- [PROBLEM TO WORK ON]: Exactly as written, copy the lines that run from the start of the data below to the line containing "s.takeLock.pending = s.pending := rfl", both ends included.

- [Collected data]:
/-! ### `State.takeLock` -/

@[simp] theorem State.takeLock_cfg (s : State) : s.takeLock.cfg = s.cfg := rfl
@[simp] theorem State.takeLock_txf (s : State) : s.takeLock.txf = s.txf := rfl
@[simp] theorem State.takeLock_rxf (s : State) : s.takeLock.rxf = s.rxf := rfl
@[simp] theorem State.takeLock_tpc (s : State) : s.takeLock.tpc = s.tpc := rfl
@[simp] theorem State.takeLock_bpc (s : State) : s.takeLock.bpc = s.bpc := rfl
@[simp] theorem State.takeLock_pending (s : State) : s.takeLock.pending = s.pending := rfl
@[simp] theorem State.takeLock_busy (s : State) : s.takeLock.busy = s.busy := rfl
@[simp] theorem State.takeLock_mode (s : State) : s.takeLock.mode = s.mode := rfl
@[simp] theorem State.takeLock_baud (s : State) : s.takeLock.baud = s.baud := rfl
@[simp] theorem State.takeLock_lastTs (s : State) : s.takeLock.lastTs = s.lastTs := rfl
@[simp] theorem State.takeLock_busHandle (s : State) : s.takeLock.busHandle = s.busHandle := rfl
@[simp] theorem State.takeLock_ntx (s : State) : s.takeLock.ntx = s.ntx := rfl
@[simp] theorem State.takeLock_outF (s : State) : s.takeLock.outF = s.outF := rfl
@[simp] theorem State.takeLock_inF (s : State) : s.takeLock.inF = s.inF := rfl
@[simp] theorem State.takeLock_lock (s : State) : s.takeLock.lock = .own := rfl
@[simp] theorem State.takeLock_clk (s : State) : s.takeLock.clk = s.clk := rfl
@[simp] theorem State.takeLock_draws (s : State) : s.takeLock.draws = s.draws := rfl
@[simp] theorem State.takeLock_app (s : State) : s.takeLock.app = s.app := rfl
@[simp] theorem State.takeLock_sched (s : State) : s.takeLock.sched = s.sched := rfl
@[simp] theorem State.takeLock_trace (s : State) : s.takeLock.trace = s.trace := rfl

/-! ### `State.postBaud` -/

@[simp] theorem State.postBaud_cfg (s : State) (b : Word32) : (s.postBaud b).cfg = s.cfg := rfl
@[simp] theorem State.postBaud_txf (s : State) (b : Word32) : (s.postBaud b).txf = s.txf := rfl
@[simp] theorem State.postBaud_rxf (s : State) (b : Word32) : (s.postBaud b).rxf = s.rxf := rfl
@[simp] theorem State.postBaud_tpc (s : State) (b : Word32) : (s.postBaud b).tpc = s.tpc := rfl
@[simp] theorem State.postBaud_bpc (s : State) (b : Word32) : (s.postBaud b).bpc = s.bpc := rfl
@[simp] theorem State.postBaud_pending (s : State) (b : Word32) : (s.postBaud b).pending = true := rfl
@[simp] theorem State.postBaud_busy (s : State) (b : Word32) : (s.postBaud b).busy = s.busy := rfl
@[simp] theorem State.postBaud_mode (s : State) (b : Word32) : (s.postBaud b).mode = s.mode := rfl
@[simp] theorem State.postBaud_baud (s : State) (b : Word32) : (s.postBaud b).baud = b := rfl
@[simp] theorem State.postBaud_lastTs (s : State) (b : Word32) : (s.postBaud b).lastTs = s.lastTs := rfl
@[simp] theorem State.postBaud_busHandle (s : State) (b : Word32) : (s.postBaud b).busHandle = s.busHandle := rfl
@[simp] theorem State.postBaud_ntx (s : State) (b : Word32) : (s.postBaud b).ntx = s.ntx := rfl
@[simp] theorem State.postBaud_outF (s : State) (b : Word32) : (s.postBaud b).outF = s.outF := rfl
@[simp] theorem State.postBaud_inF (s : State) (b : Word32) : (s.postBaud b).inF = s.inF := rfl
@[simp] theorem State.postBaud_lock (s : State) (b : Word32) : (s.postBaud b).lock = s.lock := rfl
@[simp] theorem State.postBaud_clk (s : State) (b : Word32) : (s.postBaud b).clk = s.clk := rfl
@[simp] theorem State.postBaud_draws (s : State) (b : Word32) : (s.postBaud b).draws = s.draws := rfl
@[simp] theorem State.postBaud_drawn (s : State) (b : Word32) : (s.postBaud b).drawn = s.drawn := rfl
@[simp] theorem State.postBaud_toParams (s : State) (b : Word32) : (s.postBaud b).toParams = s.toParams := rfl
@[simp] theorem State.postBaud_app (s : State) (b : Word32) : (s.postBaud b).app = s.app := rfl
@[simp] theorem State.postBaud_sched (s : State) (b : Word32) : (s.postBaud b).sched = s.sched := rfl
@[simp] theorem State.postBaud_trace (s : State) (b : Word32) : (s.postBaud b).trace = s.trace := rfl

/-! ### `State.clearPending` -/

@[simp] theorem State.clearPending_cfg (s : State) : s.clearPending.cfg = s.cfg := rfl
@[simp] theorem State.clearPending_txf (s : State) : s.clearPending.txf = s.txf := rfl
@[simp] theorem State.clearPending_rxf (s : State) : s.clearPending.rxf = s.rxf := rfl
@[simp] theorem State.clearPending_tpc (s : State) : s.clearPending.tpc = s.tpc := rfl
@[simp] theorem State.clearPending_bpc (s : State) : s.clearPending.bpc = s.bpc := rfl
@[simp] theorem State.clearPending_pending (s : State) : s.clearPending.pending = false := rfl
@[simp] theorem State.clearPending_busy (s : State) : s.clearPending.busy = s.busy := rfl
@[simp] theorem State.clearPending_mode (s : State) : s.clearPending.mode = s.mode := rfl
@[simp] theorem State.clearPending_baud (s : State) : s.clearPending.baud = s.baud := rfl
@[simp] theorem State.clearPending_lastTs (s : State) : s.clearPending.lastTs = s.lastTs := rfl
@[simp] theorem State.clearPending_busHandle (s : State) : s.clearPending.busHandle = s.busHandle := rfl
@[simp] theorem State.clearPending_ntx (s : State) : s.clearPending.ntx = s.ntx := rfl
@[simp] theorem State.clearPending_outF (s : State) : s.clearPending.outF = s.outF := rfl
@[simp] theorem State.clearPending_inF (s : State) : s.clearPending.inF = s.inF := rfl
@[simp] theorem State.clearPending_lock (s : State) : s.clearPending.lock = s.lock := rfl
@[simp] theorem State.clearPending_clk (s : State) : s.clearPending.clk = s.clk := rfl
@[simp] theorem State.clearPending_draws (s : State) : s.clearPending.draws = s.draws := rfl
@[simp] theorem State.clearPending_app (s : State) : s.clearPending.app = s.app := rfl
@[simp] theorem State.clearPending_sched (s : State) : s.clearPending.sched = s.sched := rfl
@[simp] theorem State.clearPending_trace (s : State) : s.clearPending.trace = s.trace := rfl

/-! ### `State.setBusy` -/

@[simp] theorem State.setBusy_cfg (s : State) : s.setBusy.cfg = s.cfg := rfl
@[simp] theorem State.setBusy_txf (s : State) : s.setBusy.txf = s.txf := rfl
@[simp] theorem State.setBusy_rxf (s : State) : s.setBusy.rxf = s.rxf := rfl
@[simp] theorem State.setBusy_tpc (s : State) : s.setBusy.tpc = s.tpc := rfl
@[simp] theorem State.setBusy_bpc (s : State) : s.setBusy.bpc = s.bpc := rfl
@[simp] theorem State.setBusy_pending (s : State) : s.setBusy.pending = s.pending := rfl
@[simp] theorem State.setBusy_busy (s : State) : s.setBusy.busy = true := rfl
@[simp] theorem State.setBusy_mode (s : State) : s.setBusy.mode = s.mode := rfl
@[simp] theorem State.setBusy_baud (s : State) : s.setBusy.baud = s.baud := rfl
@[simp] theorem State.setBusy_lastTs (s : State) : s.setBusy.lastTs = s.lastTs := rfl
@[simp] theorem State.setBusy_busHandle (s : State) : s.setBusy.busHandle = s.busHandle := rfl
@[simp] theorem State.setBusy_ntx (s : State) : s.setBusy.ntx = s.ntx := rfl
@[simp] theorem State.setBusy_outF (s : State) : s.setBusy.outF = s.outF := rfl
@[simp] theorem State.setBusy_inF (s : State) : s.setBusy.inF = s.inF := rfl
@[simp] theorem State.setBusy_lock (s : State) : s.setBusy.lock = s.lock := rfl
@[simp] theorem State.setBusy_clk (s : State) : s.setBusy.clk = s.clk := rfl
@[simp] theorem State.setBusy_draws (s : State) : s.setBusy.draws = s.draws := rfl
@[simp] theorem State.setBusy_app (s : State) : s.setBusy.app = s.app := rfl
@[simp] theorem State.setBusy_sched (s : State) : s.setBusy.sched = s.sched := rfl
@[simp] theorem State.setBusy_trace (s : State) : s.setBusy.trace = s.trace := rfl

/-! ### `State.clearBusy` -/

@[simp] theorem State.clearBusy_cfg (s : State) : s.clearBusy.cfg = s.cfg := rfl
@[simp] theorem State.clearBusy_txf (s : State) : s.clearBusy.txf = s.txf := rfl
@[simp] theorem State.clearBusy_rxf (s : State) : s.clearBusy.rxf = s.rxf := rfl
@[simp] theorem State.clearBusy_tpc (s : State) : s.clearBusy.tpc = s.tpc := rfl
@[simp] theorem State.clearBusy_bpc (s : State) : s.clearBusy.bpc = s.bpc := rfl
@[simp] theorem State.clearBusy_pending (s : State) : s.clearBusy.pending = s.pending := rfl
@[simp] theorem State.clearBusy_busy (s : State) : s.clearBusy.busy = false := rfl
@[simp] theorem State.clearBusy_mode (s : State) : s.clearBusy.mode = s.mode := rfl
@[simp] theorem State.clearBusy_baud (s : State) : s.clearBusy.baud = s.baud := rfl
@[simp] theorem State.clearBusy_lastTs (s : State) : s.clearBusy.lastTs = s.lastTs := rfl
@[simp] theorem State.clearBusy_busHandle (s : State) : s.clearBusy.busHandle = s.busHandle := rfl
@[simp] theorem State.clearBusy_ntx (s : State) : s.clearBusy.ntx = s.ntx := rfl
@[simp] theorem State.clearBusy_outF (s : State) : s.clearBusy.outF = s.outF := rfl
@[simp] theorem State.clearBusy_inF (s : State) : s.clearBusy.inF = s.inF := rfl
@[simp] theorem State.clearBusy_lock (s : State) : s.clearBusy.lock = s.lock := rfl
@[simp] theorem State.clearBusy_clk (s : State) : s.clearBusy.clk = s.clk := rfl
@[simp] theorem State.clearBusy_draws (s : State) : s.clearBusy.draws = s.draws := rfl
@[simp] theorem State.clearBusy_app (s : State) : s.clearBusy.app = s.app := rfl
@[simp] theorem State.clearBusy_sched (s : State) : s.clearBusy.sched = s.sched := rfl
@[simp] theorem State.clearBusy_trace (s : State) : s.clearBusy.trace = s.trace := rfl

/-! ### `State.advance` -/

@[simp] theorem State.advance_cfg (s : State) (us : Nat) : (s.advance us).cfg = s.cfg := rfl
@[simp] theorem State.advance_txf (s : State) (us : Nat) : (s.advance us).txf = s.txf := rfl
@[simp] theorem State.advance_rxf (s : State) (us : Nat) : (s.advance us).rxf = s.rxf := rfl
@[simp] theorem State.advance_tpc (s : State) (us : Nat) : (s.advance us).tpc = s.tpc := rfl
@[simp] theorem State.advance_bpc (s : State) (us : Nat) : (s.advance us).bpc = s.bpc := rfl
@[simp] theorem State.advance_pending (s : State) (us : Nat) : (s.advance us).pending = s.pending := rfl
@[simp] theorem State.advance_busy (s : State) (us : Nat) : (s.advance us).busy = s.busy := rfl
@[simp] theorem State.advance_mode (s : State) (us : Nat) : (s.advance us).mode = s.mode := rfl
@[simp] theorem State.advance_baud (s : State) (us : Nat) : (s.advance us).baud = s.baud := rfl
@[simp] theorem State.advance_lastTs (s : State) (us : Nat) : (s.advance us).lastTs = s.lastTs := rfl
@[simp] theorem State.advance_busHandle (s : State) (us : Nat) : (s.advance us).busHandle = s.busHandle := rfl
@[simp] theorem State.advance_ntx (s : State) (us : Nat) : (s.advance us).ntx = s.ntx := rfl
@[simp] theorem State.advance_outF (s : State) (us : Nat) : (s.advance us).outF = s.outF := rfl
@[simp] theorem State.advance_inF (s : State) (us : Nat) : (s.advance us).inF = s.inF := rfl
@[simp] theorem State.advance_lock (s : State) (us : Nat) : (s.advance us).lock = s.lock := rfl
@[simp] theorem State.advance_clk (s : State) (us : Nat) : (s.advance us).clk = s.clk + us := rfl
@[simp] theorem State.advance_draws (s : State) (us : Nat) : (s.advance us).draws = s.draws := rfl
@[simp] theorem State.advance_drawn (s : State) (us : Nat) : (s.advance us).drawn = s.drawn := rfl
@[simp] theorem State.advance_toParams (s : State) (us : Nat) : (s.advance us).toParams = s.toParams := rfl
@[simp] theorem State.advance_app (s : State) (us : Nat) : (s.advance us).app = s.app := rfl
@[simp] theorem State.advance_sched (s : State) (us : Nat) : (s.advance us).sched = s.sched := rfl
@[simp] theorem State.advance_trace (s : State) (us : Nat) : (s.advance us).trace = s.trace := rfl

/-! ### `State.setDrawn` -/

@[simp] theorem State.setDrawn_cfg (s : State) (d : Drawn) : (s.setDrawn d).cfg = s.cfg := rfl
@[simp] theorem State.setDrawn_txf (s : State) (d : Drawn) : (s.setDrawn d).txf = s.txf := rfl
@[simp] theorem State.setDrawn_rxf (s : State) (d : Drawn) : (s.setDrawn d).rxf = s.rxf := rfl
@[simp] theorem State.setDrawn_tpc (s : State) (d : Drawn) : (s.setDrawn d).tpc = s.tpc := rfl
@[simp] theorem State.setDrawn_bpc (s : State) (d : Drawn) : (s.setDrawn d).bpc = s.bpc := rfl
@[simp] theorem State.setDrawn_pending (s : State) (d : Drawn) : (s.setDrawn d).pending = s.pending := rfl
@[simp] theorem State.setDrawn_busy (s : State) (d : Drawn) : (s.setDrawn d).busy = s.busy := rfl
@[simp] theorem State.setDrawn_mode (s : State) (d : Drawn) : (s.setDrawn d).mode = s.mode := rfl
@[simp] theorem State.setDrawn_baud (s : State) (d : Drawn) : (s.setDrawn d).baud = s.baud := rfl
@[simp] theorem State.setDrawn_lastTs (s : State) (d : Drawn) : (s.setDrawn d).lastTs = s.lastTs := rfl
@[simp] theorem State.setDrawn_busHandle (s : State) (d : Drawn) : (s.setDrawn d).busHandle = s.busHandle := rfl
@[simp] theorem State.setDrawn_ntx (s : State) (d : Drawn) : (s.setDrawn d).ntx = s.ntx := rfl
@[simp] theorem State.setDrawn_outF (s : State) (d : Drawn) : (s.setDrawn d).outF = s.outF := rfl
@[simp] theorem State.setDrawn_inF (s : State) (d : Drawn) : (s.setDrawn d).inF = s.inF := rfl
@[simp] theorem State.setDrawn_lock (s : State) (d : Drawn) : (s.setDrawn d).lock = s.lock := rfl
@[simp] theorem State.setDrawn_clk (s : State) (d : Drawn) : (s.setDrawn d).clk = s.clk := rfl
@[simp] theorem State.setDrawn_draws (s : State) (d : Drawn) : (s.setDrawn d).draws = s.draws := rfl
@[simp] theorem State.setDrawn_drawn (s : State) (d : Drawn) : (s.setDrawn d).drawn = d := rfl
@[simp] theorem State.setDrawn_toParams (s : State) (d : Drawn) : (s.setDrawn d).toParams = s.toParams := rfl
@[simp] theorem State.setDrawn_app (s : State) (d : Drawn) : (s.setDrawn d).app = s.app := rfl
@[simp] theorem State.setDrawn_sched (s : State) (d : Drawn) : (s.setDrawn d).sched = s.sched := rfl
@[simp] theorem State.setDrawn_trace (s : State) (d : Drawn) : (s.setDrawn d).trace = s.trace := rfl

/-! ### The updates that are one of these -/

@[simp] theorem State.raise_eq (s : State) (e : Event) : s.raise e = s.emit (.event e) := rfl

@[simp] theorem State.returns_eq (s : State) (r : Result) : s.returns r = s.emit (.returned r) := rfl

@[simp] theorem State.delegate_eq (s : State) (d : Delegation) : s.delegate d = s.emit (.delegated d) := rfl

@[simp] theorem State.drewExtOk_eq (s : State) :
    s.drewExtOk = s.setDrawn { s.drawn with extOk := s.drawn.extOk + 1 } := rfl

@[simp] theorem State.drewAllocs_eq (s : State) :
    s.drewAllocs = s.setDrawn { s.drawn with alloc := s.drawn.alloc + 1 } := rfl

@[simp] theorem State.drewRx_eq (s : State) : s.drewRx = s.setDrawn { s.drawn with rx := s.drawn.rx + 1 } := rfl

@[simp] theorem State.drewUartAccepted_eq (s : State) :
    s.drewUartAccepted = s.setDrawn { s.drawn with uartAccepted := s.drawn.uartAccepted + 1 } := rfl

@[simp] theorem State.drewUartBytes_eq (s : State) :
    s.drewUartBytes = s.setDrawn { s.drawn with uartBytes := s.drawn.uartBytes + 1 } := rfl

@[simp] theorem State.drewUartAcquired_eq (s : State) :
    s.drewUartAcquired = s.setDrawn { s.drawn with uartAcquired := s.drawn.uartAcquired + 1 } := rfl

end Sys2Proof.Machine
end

- [WORKED SOLUTION]:
/-! ### `State.takeLock` -/

@[simp] theorem State.takeLock_cfg (s : State) : s.takeLock.cfg = s.cfg := rfl
@[simp] theorem State.takeLock_txf (s : State) : s.takeLock.txf = s.txf := rfl
@[simp] theorem State.takeLock_rxf (s : State) : s.takeLock.rxf = s.rxf := rfl
@[simp] theorem State.takeLock_tpc (s : State) : s.takeLock.tpc = s.tpc := rfl
@[simp] theorem State.takeLock_bpc (s : State) : s.takeLock.bpc = s.bpc := rfl
@[simp] theorem State.takeLock_pending (s : State) : s.takeLock.pending = s.pending := rfl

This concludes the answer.